Collection entries:
====
-- ==== Sys2Proof/Machine/Allocs.lean ====
section
/-! DEFINITION. Allocation entries: their values, the conditions of a write, creation, release and the
end of a release (R213 to R216, R227, R230). -/

namespace Sys2Proof.Machine
open Sys2Proof

/-! ### The 64-byte value (R213) -/

/-- An allocation as a written value describes it; retention is for fixed ones only. -/
def allocOfBytes (b : List Byte) : Alloc :=
  { base := leField b 0 8, len := leField b 8 8, kind := leField b 0x10 1, releasing := false,
    flags := leField b 0x12 2 % 2, recI := leField b 0x14 4, recAddr := leField b 0x18 8,
    recD := leField b 0x20 4, recCost := leField b 0x24 4, lastAccess := 0, zeroing := false,
    hint := 0, spent := false, lastBy := none, blocks := [], heldSlot := none, written := false, retained := 0,
    homeLost := [],
    wanted := false, saved := none }

/-- Stored bytes in CXL of the off-loaded blocks. -/
def Alloc.storedBytes (a : Alloc) : Nat :=
  ((a.blocks.filter fun b => b.place == .offloaded || b.place == .fetching).map Block.stored).foldl
    (· + ·) 0

def Alloc.bytes (a : Alloc) : List Byte :=
  let resident := if a.kind = 1 then blockSize * a.residentBlocks else if a.kind = 0 then a.len else 0
  leBytes 8 a.base ++ leBytes 8 a.len ++ leBytes 1 a.kind ++ leBytes 1 (if a.releasing then 2 else 1)
    ++ leBytes 2 a.flags ++ leBytes 4 a.recI ++ leBytes 8 a.recAddr ++ leBytes 4 a.recD
    ++ leBytes 4 a.recCost ++ leBytes 8 resident
    ++ leBytes 8 (if a.kind = 1 then a.storedBytes else 0) ++ leBytes 8 a.lastAccess

/-- What entry `j` reads as. -/
def Paddock.entryBytes (d : Paddock) (j : Nat) : List Byte :=
  match d.alloc j with
  | some a => a.bytes
  | none => List.replicate 64 0

/-! ### Conditions of creation (R214) -/

/-- The recompute fields of an entry. -/
def recomputeFieldsOk (d : Paddock) (a : Alloc) : Bool :=
  a.recI == 0 || (a.recAddr % 64 == 0 && a.recAddr + 64 * (a.recI + a.recD) ≤ hbmEnd
    && 1 ≤ a.recCost && (a.kind != 1 || d.inFixed a.recAddr (64 * (a.recI + a.recD))))

/-- No allocation of a paddock overlaps a range. -/
def Paddock.clear (d : Paddock) (a n : Nat) : Bool :=
  d.allocs.all fun e => !rangesMeet a n e.2.base e.2.len

/-- A write may create this allocation. -/
def createOk (s : State) (p : Nat) (a : Alloc) : Bool :=
  let d := s.pad p
  let aligned := fun (n : Nat) => a.base % n == 0 && a.len % n == 0
  let cxlRoom := d.cxlCharged + a.len ≤ s.obj 0x4410 p
  let inHbm := a.base + a.len ≤ hbmEnd
  d.clear a.base a.len && recomputeFieldsOk d a && (a.flags == 0 || a.kind == 0) &&
  match a.kind with
  | 0 => inHbm && aligned 32768 && s.committed p + a.len / blockSize ≤ s.quota p
  | 1 => inHbm && aligned 32768 && s.tiers.cxlPresent && cxlRoom
  | 2 => cxlBase ≤ a.base && a.base + a.len ≤ min cxlEnd (cxlBase + s.obj 0x4404 0) && aligned 32768 && cxlRoom
  | 3 => flashBase ≤ a.base && a.base + a.len ≤ flashBase + s.obj 0x4821 p && aligned 4096
      && 1 ≤ s.obj 0x4822 p
  | 4 => flashBase ≤ a.base && a.base + a.len ≤ flashBase + s.obj 0x4821 p && aligned 4096
      && s.obj 0x4822 p == 2
  | _ => false

/-! ### Creation and the end of a release (R215, R216) -/

/-- Insert an entry, keeping the numbers in rising order. -/
def insertAlloc (l : List (Nat × Alloc)) (j : Nat) (a : Alloc) : List (Nat × Alloc) :=
  match l with
  | [] => [(j, a)]
  | e :: r => if j < e.1 then (j, a) :: e :: r else if j = e.1 then (j, a) :: r else e :: insertAlloc r j a

/-- Create an allocation: its bytes read as zero, and those of a fixed or a CXL one are still being
zeroed. -/
def Paddock.create (d : Paddock) (j us : Nat) (a : Alloc) : Paddock :=
  let a := { a with zeroing := a.kind == 0 || a.kind == 2, lastAccess := us }
  { d with
    allocs := insertAlloc d.allocs j a
    hbm := if a.kind = 0 || a.kind = 1 then memClear d.hbm a.base a.len else d.hbm
    bad := if a.kind = 0 || a.kind = 1 then d.bad.flatMap fun r => cutRange r a.base a.len else d.bad
    cxl := if a.kind = 2 then memClear d.cxl a.base a.len else d.cxl }

/-- An entry becomes unused: its memory is zeroed and freed, its codebook references, its fallback
slots and its recompute program go. -/
def Paddock.free (d : Paddock) (j : Nat) : Paddock :=
  match d.alloc j with
  | none => d
  | some a =>
    let gone := (d.programs.filter fun x => x.recompute == some j).map (·.serial)
    { d with
      allocs := d.allocs.filter fun e => e.1 != j
      hbm := if a.kind = 0 || a.kind = 1 then memClear d.hbm a.base a.len else d.hbm
      bad := if a.kind = 0 || a.kind = 1 then d.bad.flatMap fun r => cutRange r a.base a.len else d.bad
      cxl := if a.kind = 2 then memClear d.cxl a.base a.len else d.cxl
      fallback := d.fallback.filter fun f => !(a.base ≤ f.word && f.word < a.base + a.len)
      programs := d.programs.filter fun x => x.recompute != some j
      flights := d.flights.filter fun f => !gone.contains f.prog }

/-- The instruction that something in a strip store belongs to. -/
def StoreItem.flight (x : StoreItem) : Nat × Nat :=
  match x with
  | .slice p n .. => (p, n)
  | .segment p n .. => (p, n)

/-- Contexts and units of instructions that are no longer in flight leave the strips. -/
def State.sweep (s : State) (p : Nat) : State :=
  let live := (s.pad p).flights.map (·.serial)
  let keep := fun (q f : Nat) => q != p || live.contains f
  { s with strips := s.strips.map fun st =>
      { st with
        contexts := st.contexts.filter fun c => keep c.paddock c.flight
        waiting := st.waiting.filter fun c => keep c.paddock c.flight
        started := st.started.filter fun x => keep x.paddock x.flight
        plots := st.plots.map fun e => e.keep fun x => keep x.paddock x.flight
        store := st.store.filter fun x => keep x.flight.1 x.flight.2 } }

end Sys2Proof.Machine
end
====
YOUR GOAL: All of the records above should be given again exactly as written.

THE ANSWER:
-- ==== Sys2Proof/Machine/Allocs.lean ====
section
/-! DEFINITION. Allocation entries: their values, the conditions of a write, creation, release and the
end of a release (R213 to R216, R227, R230). -/

namespace Sys2Proof.Machine
open Sys2Proof

/-! ### The 64-byte value (R213) -/

/-- An allocation as a written value describes it; retention is for fixed ones only. -/
def allocOfBytes (b : List Byte) : Alloc :=
  { base := leField b 0 8, len := leField b 8 8, kind := leField b 0x10 1, releasing := false,
    flags := leField b 0x12 2 % 2, recI := leField b 0x14 4, recAddr := leField b 0x18 8,
    recD := leField b 0x20 4, recCost := leField b 0x24 4, lastAccess := 0, zeroing := false,
    hint := 0, spent := false, lastBy := none, blocks := [], heldSlot := none, written := false, retained := 0,
    homeLost := [],
    wanted := false, saved := none }

/-- Stored bytes in CXL of the off-loaded blocks. -/
def Alloc.storedBytes (a : Alloc) : Nat :=
  ((a.blocks.filter fun b => b.place == .offloaded || b.place == .fetching).map Block.stored).foldl
    (· + ·) 0

def Alloc.bytes (a : Alloc) : List Byte :=
  let resident := if a.kind = 1 then blockSize * a.residentBlocks else if a.kind = 0 then a.len else 0
  leBytes 8 a.base ++ leBytes 8 a.len ++ leBytes 1 a.kind ++ leBytes 1 (if a.releasing then 2 else 1)
    ++ leBytes 2 a.flags ++ leBytes 4 a.recI ++ leBytes 8 a.recAddr ++ leBytes 4 a.recD
    ++ leBytes 4 a.recCost ++ leBytes 8 resident
    ++ leBytes 8 (if a.kind = 1 then a.storedBytes else 0) ++ leBytes 8 a.lastAccess

/-- What entry `j` reads as. -/
def Paddock.entryBytes (d : Paddock) (j : Nat) : List Byte :=
  match d.alloc j with
  | some a => a.bytes
  | none => List.replicate 64 0

/-! ### Conditions of creation (R214) -/

/-- The recompute fields of an entry. -/
def recomputeFieldsOk (d : Paddock) (a : Alloc) : Bool :=
  a.recI == 0 || (a.recAddr % 64 == 0 && a.recAddr + 64 * (a.recI + a.recD) ≤ hbmEnd
    && 1 ≤ a.recCost && (a.kind != 1 || d.inFixed a.recAddr (64 * (a.recI + a.recD))))

/-- No allocation of a paddock overlaps a range. -/
def Paddock.clear (d : Paddock) (a n : Nat) : Bool :=
  d.allocs.all fun e => !rangesMeet a n e.2.base e.2.len

/-- A write may create this allocation. -/
def createOk (s : State) (p : Nat) (a : Alloc) : Bool :=
  let d := s.pad p
  let aligned := fun (n : Nat) => a.base % n == 0 && a.len % n == 0
  let cxlRoom := d.cxlCharged + a.len ≤ s.obj 0x4410 p
  let inHbm := a.base + a.len ≤ hbmEnd
  d.clear a.base a.len && recomputeFieldsOk d a && (a.flags == 0 || a.kind == 0) &&
  match a.kind with
  | 0 => inHbm && aligned 32768 && s.committed p + a.len / blockSize ≤ s.quota p
  | 1 => inHbm && aligned 32768 && s.tiers.cxlPresent && cxlRoom
  | 2 => cxlBase ≤ a.base && a.base + a.len ≤ min cxlEnd (cxlBase + s.obj 0x4404 0) && aligned 32768 && cxlRoom
  | 3 => flashBase ≤ a.base && a.base + a.len ≤ flashBase + s.obj 0x4821 p && aligned 4096
      && 1 ≤ s.obj 0x4822 p
  | 4 => flashBase ≤ a.base && a.base + a.len ≤ flashBase + s.obj 0x4821 p && aligned 4096
      && s.obj 0x4822 p == 2
  | _ => false

/-! ### Creation and the end of a release (R215, R216) -/

/-- Insert an entry, keeping the numbers in rising order. -/
def insertAlloc (l : List (Nat × Alloc)) (j : Nat) (a : Alloc) : List (Nat × Alloc) :=
  match l with
  | [] => [(j, a)]
  | e :: r => if j < e.1 then (j, a) :: e :: r else if j = e.1 then (j, a) :: r else e :: insertAlloc r j a

/-- Create an allocation: its bytes read as zero, and those of a fixed or a CXL one are still being
zeroed. -/
def Paddock.create (d : Paddock) (j us : Nat) (a : Alloc) : Paddock :=
  let a := { a with zeroing := a.kind == 0 || a.kind == 2, lastAccess := us }
  { d with
    allocs := insertAlloc d.allocs j a
    hbm := if a.kind = 0 || a.kind = 1 then memClear d.hbm a.base a.len else d.hbm
    bad := if a.kind = 0 || a.kind = 1 then d.bad.flatMap fun r => cutRange r a.base a.len else d.bad
    cxl := if a.kind = 2 then memClear d.cxl a.base a.len else d.cxl }

/-- An entry becomes unused: its memory is zeroed and freed, its codebook references, its fallback
slots and its recompute program go. -/
def Paddock.free (d : Paddock) (j : Nat) : Paddock :=
  match d.alloc j with
  | none => d
  | some a =>
    let gone := (d.programs.filter fun x => x.recompute == some j).map (·.serial)
    { d with
      allocs := d.allocs.filter fun e => e.1 != j
      hbm := if a.kind = 0 || a.kind = 1 then memClear d.hbm a.base a.len else d.hbm
      bad := if a.kind = 0 || a.kind = 1 then d.bad.flatMap fun r => cutRange r a.base a.len else d.bad
      cxl := if a.kind = 2 then memClear d.cxl a.base a.len else d.cxl
      fallback := d.fallback.filter fun f => !(a.base ≤ f.word && f.word < a.base + a.len)
      programs := d.programs.filter fun x => x.recompute != some j
      flights := d.flights.filter fun f => !gone.contains f.prog }

/-- The instruction that something in a strip store belongs to. -/
def StoreItem.flight (x : StoreItem) : Nat × Nat :=
  match x with
  | .slice p n .. => (p, n)
  | .segment p n .. => (p, n)

/-- Contexts and units of instructions that are no longer in flight leave the strips. -/
def State.sweep (s : State) (p : Nat) : State :=
  let live := (s.pad p).flights.map (·.serial)
  let keep := fun (q f : Nat) => q != p || live.contains f
  { s with strips := s.strips.map fun st =>
      { st with
        contexts := st.contexts.filter fun c => keep c.paddock c.flight
        waiting := st.waiting.filter fun c => keep c.paddock c.flight
        started := st.started.filter fun x => keep x.paddock x.flight
        plots := st.plots.map fun e => e.keep fun x => keep x.paddock x.flight
        store := st.store.filter fun x => keep x.flight.1 x.flight.2 } }

end Sys2Proof.Machine
end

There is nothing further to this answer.